The long term aim of this work is to study the suitability of using laser
cooled Ca+ ions in Penning traps as the basic components of a quantum
computer. A great deal of progress in the field of quantum computing has
been made in recent years with laser cooled ions stored in radio frequency
ion traps. Building a useful quantum computer with trapped ions is however
extremely challenging. Penning traps offer some possible benefits over radio
frequency traps. They also create some additional difficulties. The potential
advantages and disadvantages of Penning traps are discussed throughout the
thesis.
We show that we are able to overcome the problems associated with laser
cooling in Penning traps, and have trapped single ions for extended periods of
time. Pairs of Ca+ ions have been aligned along the axis of a Penning trap,
and have been optically resolved.
A novel Penning trap array based on PCB boards has been developed. A
prototype was built and tested, along with the electronics required to shuttle
ions between different sub-traps. Ions have been shuttled a distance of 10 mm
in 2.5 μs. A return trip efficiency of up to 75% was seen.

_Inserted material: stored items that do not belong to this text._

/-- A join entry's bytes (R252). -/
def joinEntry (t : Tbl) (key : List Byte) (row tag : Nat) : List Byte :=
  takePad 0 (if t.esz = 0 then 8 else 24) key ++ leBytes 4 row ++ leBytes 4 tag

/-- Rows done in order until one fails with a code. -/
def rowsDo (f : Nat → Wheel → Wheel × Option Nat) : Nat → Nat → Wheel → Wheel × Option Nat
  | 0, _, x => (x, none)
  | n + 1, i, x =>
    match f i x with
    | (x1, some c) => (x1, some c)
    | (x1, none) => rowsDo f n (i + 1) x1

/-- Insert a new entry at the end of a walk. -/
def tblInsert (x : Wheel) (t : Tbl) (r : WalkRes) (bytes : List Byte) : Wheel × Option Nat :=
  if r.lost then (x, some 0x020B)
  else if !(tblRoom t) then (tblSetFull x t, some 0x0224)
  else match r.empty with
    | none => (tblSetFull x t, some 0x0224)
    | some a => (tblSetCount (caveWrite x a bytes) t (t.count + 1), none)

def buildRow (u : UnitId) (ctx : Nat) (d : List Byte) (i : OpIn) (ks : List (ColTy × List Val)) (row : Nat) (x : Wheel) :
    Wheel × Option Nat :=
  if !(nth false i.sel row) then (x, none)
  else match rowKey ks row with
    | none => (x, none)
    | some key =>
      let br := i.base + row
      if 0xFFFFFFFF ≤ br then (x, some 0x0228)
      else
        let insert := fun (x : Wheel) =>
          let e := engOf x u
          let t := tblNow x e (opTable d)
          let h := harp64 t.seed key
          let r := walkFrom x e.torn t h
          tblInsert (tblWalked x u t h r) t r (joinEntry t key br (tagOf h))
        if opHot d then
          match pressSearch x u 2 ctx (pinKey (opMset d) key) with
          | (x1, .hit _ res) => if bits res.toNat 31 0 = br then (x1, none) else (x1, some 0x0227)
          | (x1, .miss) => insert x1
          | (x1, .fail c) => (x1, some c)
        else insert x

def ended (code entry : Nat) : Ended := ⟨code, entry, 0xFFFF⟩

/-! ## PROBE (R255, R256) -/

/-- The build rows of a probe row's matches, in walk order. -/
def probeMatches (x : Wheel) (u : UnitId) (ctx : Nat) (d : List Byte) (key : List Byte) : Wheel × Except Nat (List Nat) :=
  let walk := fun (x : Wheel) =>
    let e := engOf x u
    let t := tblNow x e (opTable d)
    let h := harp64 t.seed key
    let r := walkFrom x e.torn t h
    let kl := if t.esz = 0 then 8 else 24
    let x1 := tblWalked x u t h r
    if r.lost then (x1, Except.error 0x020B)
    else (x1, .ok ((r.seen.filter (fun e => leAt e.2 (tagOff t) 4 == tagOf h && e.2.take kl == takePad 0 kl key)).map
      (fun e => leAt e.2 kl 4)))
  if opHot d then
    match pressSearch x u 2 ctx (pinKey (opMset d) key) with
    | (x1, .hit _ res) => (x1, .ok [bits res.toNat 31 0])
    | (x1, .miss) => walk x1
    | (x1, .fail c) => (x1, .error c)
  else walk x

/-- The probe rows in order: pairs for inner and left outer, selected rows for semi and anti. -/
def probeRows (u : UnitId) (ctx : Nat) (d : List Byte) (i : OpIn) (ks : List (ColTy × List Val)) :
    Nat → Nat → Wheel → List Nat → Wheel × List Nat × Option Nat
  | 0, _, x, out => (x, out, none)
  | n + 1, row, x, out =>
    if !(nth false i.sel row) then probeRows u ctx d i ks n (row + 1) x out
    else
      let jk := opJkind d
      let pr := i.base + row
      if jk < 2 ∧ 0xFFFFFFFF ≤ pr then (x, out, some 0x0228)
      else
        let (x1, ms) : Wheel × Except Nat (List Nat) := match rowKey ks row with
          | none => (x, .ok [])
          | some key => probeMatches x u ctx d key
        match ms with
        | .error c => (x1, out, some c)
        | .ok ms =>
          let add : List Nat :=
            if jk = 0 then ms.map (fun m => pr + m * 2 ^ 32)
            else if jk = 1 then (if ms.isEmpty then [pr + 0xFFFFFFFF * 2 ^ 32] else ms.map (fun m => pr + m * 2 ^ 32))
            else if jk = 2 then (if ms.isEmpty then [] else [row])
            else (if ms.isEmpty then [row] else [])
          probeRows u ctx d i ks n (row + 1) x1 (out ++ add)

/-- A pair buffer (R256). -/
def pairBuffer (base ord : Nat) (last err : Bool) (ps : List Nat) : List Byte :=
  leBytes 8 (ps.length + b2n last * 2 ^ 32 + b2n err * 2 ^ 33) ++ leBytes 8 base ++ leBytes 4 ord ++ List.replicate 12 0
    ++ ps.flatMap (leBytes 8)

/-- The last pair buffers of a curd, from ordinal `ord` on; the final one carries LAST. -/
def pairBuffers (base cap ord : Nat) (ps : List Nat) : List (List Byte) :=
  let cs := match chunksOf cap (ps.length + 1) ps with
    | [] => [[]]
    | l => l
  cs.zipIdx.map (fun p => pairBuffer base (ord + p.2) (p.2 + 1 == cs.length) false p.1)

/-- Pairs that one buffer of a port holds. -/
def pairCap (x : Wheel) (e : Eng) (port : Nat) : Nat := (outBytes x e port - 32) / 8

/-- The full pair buffers before a failure and the buffer with ERR and LAST (R266). -/
def pairFail (base cap ord : Nat) (ps : List Nat) : List (List Byte) :=
  let full := (chunksOf cap (ps.length + 1) ps).filter (fun c => c.length == cap)
  (full.zipIdx.map (fun p => pairBuffer base (ord + p.2) false false p.1)) ++ [pairBuffer base (ord + full.length) true true []]

/-- A stream of pair buffers (R256): put as they are obtained, zero after the last pair. -/
def pairStream (d : List Byte) (last : Bool) (bufs : List (List Byte)) : OutStream :=
  { port := opOutA d, bufs := bufs, last := last, eager := true, fill := true }

/-- Count pairs in PRS_JOIN_PAIRS. -/
def countPairs (x : Wheel) (u : UnitId) (n : Nat) : Wheel :=
  onEng x u (fun e => { e with regs := bumpAt e.regs 0x024 2 0x098 n })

A quantum effect – J-state mixing caused by large magnetic fields – has
been observed for the first time in single atomic ions. The magnetic field
causes a forbidden [Delta]J = 2 transition to become weakly allowed. This effect
is of general interest in atomic physics, and is also very relevant for quantum
computation studies. A quantitative prediction of the magnitude of the
J-mixing effect has been derived theoretically. This is compared to experimental
data, and is found to be in excellent qualitative and good quantitative
agreement.